* Try it *
Beneath this instruction is a listing. Transcribe from it only the stretch from the line with "(p.endAt + sec))))" through the line with "(R194, R216). -/", both end lines included, exactly as written.

* Data for review *

=-=-=-=-=

/-! ## Load steps (R203 to R205) -/

/-- The entries with an instant in [a, b). -/
def spanOf {α : Type} (t : α → Nat) (a b : Nat) (l : List α) : List α := l.filter (fun x => decide (a ≤ t x ∧ t x < b))

def meanQ (l : List Rat) : Rat := l.sum / ((l.length : Nat) : Rat)

/-- Mean string current of the primary samples in [a, b), A. -/
def meanIn (l : List (Nat × Rat)) (a b : Nat) : Rat := meanQ ((spanOf (fun x : Nat × Rat => x.1) a b l).map (fun x => x.2))

/-- The mean of the string current over the second from `a`, if every 1 ms mean lies within ±1 % of it, or within ±0.050 A
(R203 conditions 1 and 3). -/
def steadyFrom (l : List (Nat × Rat)) (a : Nat) : Option Rat :=
  let l := spanOf (fun x : Nat × Rat => x.1) a (a + sec) l
  let m := meanIn l a (a + sec)
  let tol := maxQ (absQ m / 100) (1 / 20)
  let ok (k : Nat) : Bool :=
    let w := spanOf (fun x : Nat × Rat => x.1) (a + k * ms) (a + (k + 1) * ms) l
    !w.isEmpty && decide (absQ (meanQ (w.map (fun x => x.2)) - m) ≤ tol)
  if (List.range 1000).all ok then some m else none

/-- Did no excitation run, did no measurement start, and did no dispatch change cut a pulse while the step's current was
watched (R203, R205)? -/
def stepQuiet (s : State) (t10 t90 : Nat) : Bool :=
  s.eis.injAt.all (fun t => decide (t + sec < t10)) &&
    s.eis.lastStart.all (fun b => decide (b < t10 ∨ t90 + sec ≤ b)) &&
    s.eis.closedAt.any (fun t => decide (t + sec ≤ t10)) &&
    s.eis.cutAt.all (fun c => decide (t90 + sec < c ∨ c + ms < t10)) && s.eis.stepAt.all (fun t => decide (t < t10))

/-- I_a and ΔI of the step from `t10` to `t90`, the last sample up to 10 % and the first from 90 % of it, if it qualifies
(R203). -/
def stepAt (s : State) (t10 t90 : Nat) : Option Rat :=
  if t10 + ms < t90 ∨ t90 ≤ t10 ∨ t10 < sec ∨ s.time < t90 + sec ∨ !stepQuiet s t10 t90 then none
  else
    match steadyFrom s.eis.cur (t10 - sec), steadyFrom s.eis.cur t90 with
    | some a, some b =>
      let d := b - a
      let part (i : Rat) : Rat := (i - a) / d
      let edge := s.eis.cur.filter (fun x => decide (t10 ≤ x.1 ∧ x.1 ≤ t90))
      let ok (x : Nat × Rat) : Bool :=
        if x.1 = t10 then decide (part x.2 ≤ 1 / 10)
        else if x.1 = t90 then decide (9 / 10 ≤ part x.2)
        else decide (1 / 10 < part x.2 ∧ part x.2 < 9 / 10)
      if cMin s / 20 ≤ absQ d ∧ d ≠ 0 ∧ edge.all ok then some d else none
    | _, _ => none

/-- A qualifying step among the samples kept that has not been evaluated: t10, t90 and ΔI. Its rows are due within 20 ms
of t90 + 1 s (R203, R204). -/
def stepFound (s : State) : Option (Nat × Nat × Rat) :=
  let ends := (s.eis.cur.map (fun x => x.1)).filter (fun t => decide (t + sec ≤ s.time ∧ s.time ≤ t + sec + 20 * ms))
  ends.findSome? (fun t90 =>
    let starts := (s.eis.cur.map (fun x => x.1)).filter (fun t => decide (t < t90 ∧ t90 ≤ t + ms))
    starts.findSome? (fun t10 => (stepAt s t10 t90).map (fun d => (t10, t90, d))))

/-- Are steps evaluated (R184, R203): STEP_EN or a STEP pulse, the loop closed, no excitation, a Caravan-2 ring? -/
def stepsOn (s : State) : Bool :=
  (s.flag F.EIS_CFG_STEP_EN || s.eis.pulse.isSome) && s.flag F.CTL_STATUS_CLOSED && !s.flag F.EIS_STATUS_UNAVAIL &&
    !s.eis.meas.any injecting

/-- Means of voltage (mV) and cell current (A) of a position over frames; none where one is invalid or none is there (R195,
R204). -/
def stepMeans (str : List (Nat × Rat)) (l : List Sample) : Option (Rat × Rat) :=
  if l.isEmpty || !l.all (fun x => x.valid) then none
  else some (meanQ (l.map (fun x => (x.v : Rat) / 1000)), meanQ (l.map (fun x => (str.lookup x.t).getD 0 - x.i)))

/-- A step resistance in 0.001 mΩ: (V_x - V_pre) / (I_x - I_pre), mV over A. -/
def stepR (seed pos which : Nat) (pre x : Rat × Rat) : Int :=
  if x.2 - pre.2 = 0 then signed 32 (Config.noCurrent seed pos 24 which)
  else roundQ ((x.1 - pre.1) / (x.2 - pre.2) * 1000)

/-- The STEP fields of a position, none where a frame of its windows is invalid (R204). -/
def stepRow (s : State) (t10 t90 seq : Nat) (di : Rat) (n : Nat) : Option StepRow :=
  let l := (tabGet s.eis.lanes n []).reverse
  let win (a b : Nat) : Option (Rat × Rat) := stepMeans s.eis.str (spanOf (fun x : Sample => x.t) a b l)
  let first := (l.filter (fun x => decide (t90 ≤ x.t))).take 2
  match win (t10 - 10 * ms) t10, (if first.length = 2 then stepMeans s.eis.str first else none),
      win (t10 + 19 * ms / 2) (t10 + 21 * ms / 2), win (t10 + 995 * ms) (t10 + 1005 * ms) with
  | some pre, some r0, some r10, some r1 =>
    some ⟨stepR s.free n 0 pre r0, stepR s.free n 1 pre r10, stepR s.free n 2 pre r1, seq, roundQ (di * 1000)⟩
  | _, _, _, _ => none

/-- A STEP result moves the tracked Rs: Rs ← 0.8·Rs + 0.2·R_OHM, with R_OHM referred to T_FIT (R220, R223). -/
def stepTrack (r : StepRow) (n : Nat) (s : State) : State :=
  let e := getEst s n
  let x := ((r.rOhm : Rat) / 1000) / tempFactor (packOf s) 0 (modelOf s e).tFit (getCell s n).temp
  setEst n { e with rsTrack := some (4 / 5 * rsAtFit s e + x / 5) } s

/-- A qualifying step updates its rows (R204), and the tracked Rs of their positions (R223; not in direct mode, R26). -/
def stepUpdate (t10 t90 : Nat) (di : Rat) (s : State) : State :=
  let s := s.bump F.EIS_STEP_SEQ_VALUE 1
  let seq := s.get F.EIS_STEP_SEQ_VALUE
  let rows := (positions s).filterMap (fun n => (stepRow s t10 t90 seq di n).map (fun r => (n, r)))
  let s := { s with
    free := s.free + 1
    eis := { s.eis with steps := rows.foldl (fun t (x : Nat × StepRow) => tabSet t x.1 x.2) s.eis.steps, stepAt := some t90 } }
  let s := if s.direct then s else rows.foldl (fun s (x : Nat × StepRow) => stepTrack x.2 x.1 s) s
  raise C.STEP_DONE s

/-- The step due is evaluated, if there is one. -/
def stepDue (s : State) : State :=
  match (if stepsOn s then stepFound s else none) with
  | some (t10, t90, di) => stepUpdate t10 t90 di s
  | none => s

/-- STEP_DONE (R203, R204): a load step is evaluated 1 s after t90. -/
def execStepDone (s : State) : Host.Outcome State Fault Refusal := finish (stepDue s)

/-- STEP_PULSE_END (R205): the pulse has ended after 2 s; its second edge is evaluated a second later, and the request is
told. The pulse counts as running until then (DESIGN CHOICE, log entry 154). -/
def execStepPulseEnd (s : State) : Host.Outcome State Fault Refusal :=
  finish (match s.eis.pulse with
    | none => s
    | some p => pulseStop (stepDue (s.at (p.endAt + sec))))

/-! ## Opcodes (R216) -/

/-- The dispatch request in A (R36, R335): 0 while the loop is open; the recipe's, the loss ramp's (R343), the ramped
setpoint in mode 0, or the output of the outer section. -/
def requestNow (s : State) : Rat :=
  if !s.flag F.CTL_STATUS_CLOSED then 0
  else match s.disp.run with
    | some r => r.req
    | none =>
      if s.disp.lossRamp then s.disp.lossReq
      else if s.get F.CTL_CFG_OUTER_MODE = 0 then s.disp.req / 1000
      else if s.disp.active.isNone then 0 else s.ctl.outerReq

def doEisStart (c : Ctx) (mode n : Nat) (s : State) : State :=
  if s.flag F.EIS_STATUS_UNAVAIL || !s.flag F.CTL_STATUS_CLOSED || (mode == 2 && !restingRequest s (requestNow s)) then
    replyForbids c 0x0210 s
  else if s.eis.meas.isSome || s.eis.closing.isSome || s.eis.pulse.isSome then replyBusy c 0x0210 100 s
  else if mode ≠ 1 ∧ mode ≠ 2 then replyRange c 0x0210 0 s
  else if 60 < n then replyRange c 0x0210 1 s
  else if s.get F.EIS_TIMEOUT_TIMEOUT < ((if n = 0 then s.get F.EIS_CFG_N_AVG else n) + 1) * 10 then
    replyIncons c 0x0210 0 s
  else
    setMeas { mode := mode, n := n, phase := .waiting, ctx := some c, reqAt := s.time } (replyAccepted c 0x0210 s)

/-- EIS_START (R192, R211, R216). -/
def execEisStart (c : Ctx) (mode n : BitVec 8) (s : State) : Host.Outcome State Fault Refusal :=
  finish (withCmd c 0x0210 (doEisStart c mode.toNat n.toNat) s)

def doEisStop (c : Ctx) (s : State) : State :=
  if s.flag F.EIS_STATUS_UNAVAIL then replyForbids c 0x0211 s else replyOk c 0x0211 [] (eisAbandon 0x4 s)

/-- EIS_STOP (R194, R216). -/
def execEisStop (c : Ctx) (s : State) : Host.Outcome State Fault Refusal :=
  finish (withCmd c 0x0211 (doEisStop c) s)

def doStepPulse (c : Ctx) (amp : Int) (s : State) : State :=
  let a : Rat := (amp : Rat) / 1000
  if s.flag F.EIS_STATUS_UNAVAIL || !s.flag F.CTL_STATUS_CLOSED || !restingRequest s (requestNow s) then
    replyForbids c 0x0212 s
  else if s.eis.meas.isSome || s.eis.closing.isSome || s.eis.pulse.isSome then replyBusy c 0x0212 100 s
  else if absQ a < cMin s / 20 ∨ 9 / 10 * s.ctl.limChg < s.ctl.clamped + a ∨
      s.ctl.clamped + a < -(9 / 10 * s.ctl.limDis) then replyRange c 0x0212 0 s
  else
    let s := replyAccepted c 0x0212 s
    { s with eis := { s.eis with pulse := some ⟨a, s.time + 2 * sec, c⟩ } }.set F.EIS_STATUS_MODE 3

/-- STEP_PULSE (R205, R216). -/
def execStepPulse (c : Ctx) (amp : BitVec 32) (s : State) : Host.Outcome State Fault Refusal :=
  finish (withCmd c 0x0212 (doStepPulse c amp.toInt) s)

end Sys2Proof.Machine
end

=-=-=-=-=

* Response to this exercise *
    | some p => pulseStop (stepDue (s.at (p.endAt + sec))))

/-! ## Opcodes (R216) -/

/-- The dispatch request in A (R36, R335): 0 while the loop is open; the recipe's, the loss ramp's (R343), the ramped
setpoint in mode 0, or the output of the outer section. -/
def requestNow (s : State) : Rat :=
  if !s.flag F.CTL_STATUS_CLOSED then 0
  else match s.disp.run with
    | some r => r.req
    | none =>
      if s.disp.lossRamp then s.disp.lossReq
      else if s.get F.CTL_CFG_OUTER_MODE = 0 then s.disp.req / 1000
      else if s.disp.active.isNone then 0 else s.ctl.outerReq

def doEisStart (c : Ctx) (mode n : Nat) (s : State) : State :=
  if s.flag F.EIS_STATUS_UNAVAIL || !s.flag F.CTL_STATUS_CLOSED || (mode == 2 && !restingRequest s (requestNow s)) then
    replyForbids c 0x0210 s
  else if s.eis.meas.isSome || s.eis.closing.isSome || s.eis.pulse.isSome then replyBusy c 0x0210 100 s
  else if mode ≠ 1 ∧ mode ≠ 2 then replyRange c 0x0210 0 s
  else if 60 < n then replyRange c 0x0210 1 s
  else if s.get F.EIS_TIMEOUT_TIMEOUT < ((if n = 0 then s.get F.EIS_CFG_N_AVG else n) + 1) * 10 then
    replyIncons c 0x0210 0 s
  else
    setMeas { mode := mode, n := n, phase := .waiting, ctx := some c, reqAt := s.time } (replyAccepted c 0x0210 s)

/-- EIS_START (R192, R211, R216). -/
def execEisStart (c : Ctx) (mode n : BitVec 8) (s : State) : Host.Outcome State Fault Refusal :=
  finish (withCmd c 0x0210 (doEisStart c mode.toNat n.toNat) s)

def doEisStop (c : Ctx) (s : State) : State :=
  if s.flag F.EIS_STATUS_UNAVAIL then replyForbids c 0x0211 s else replyOk c 0x0211 [] (eisAbandon 0x4 s)

/-- EIS_STOP (R194, R216). -/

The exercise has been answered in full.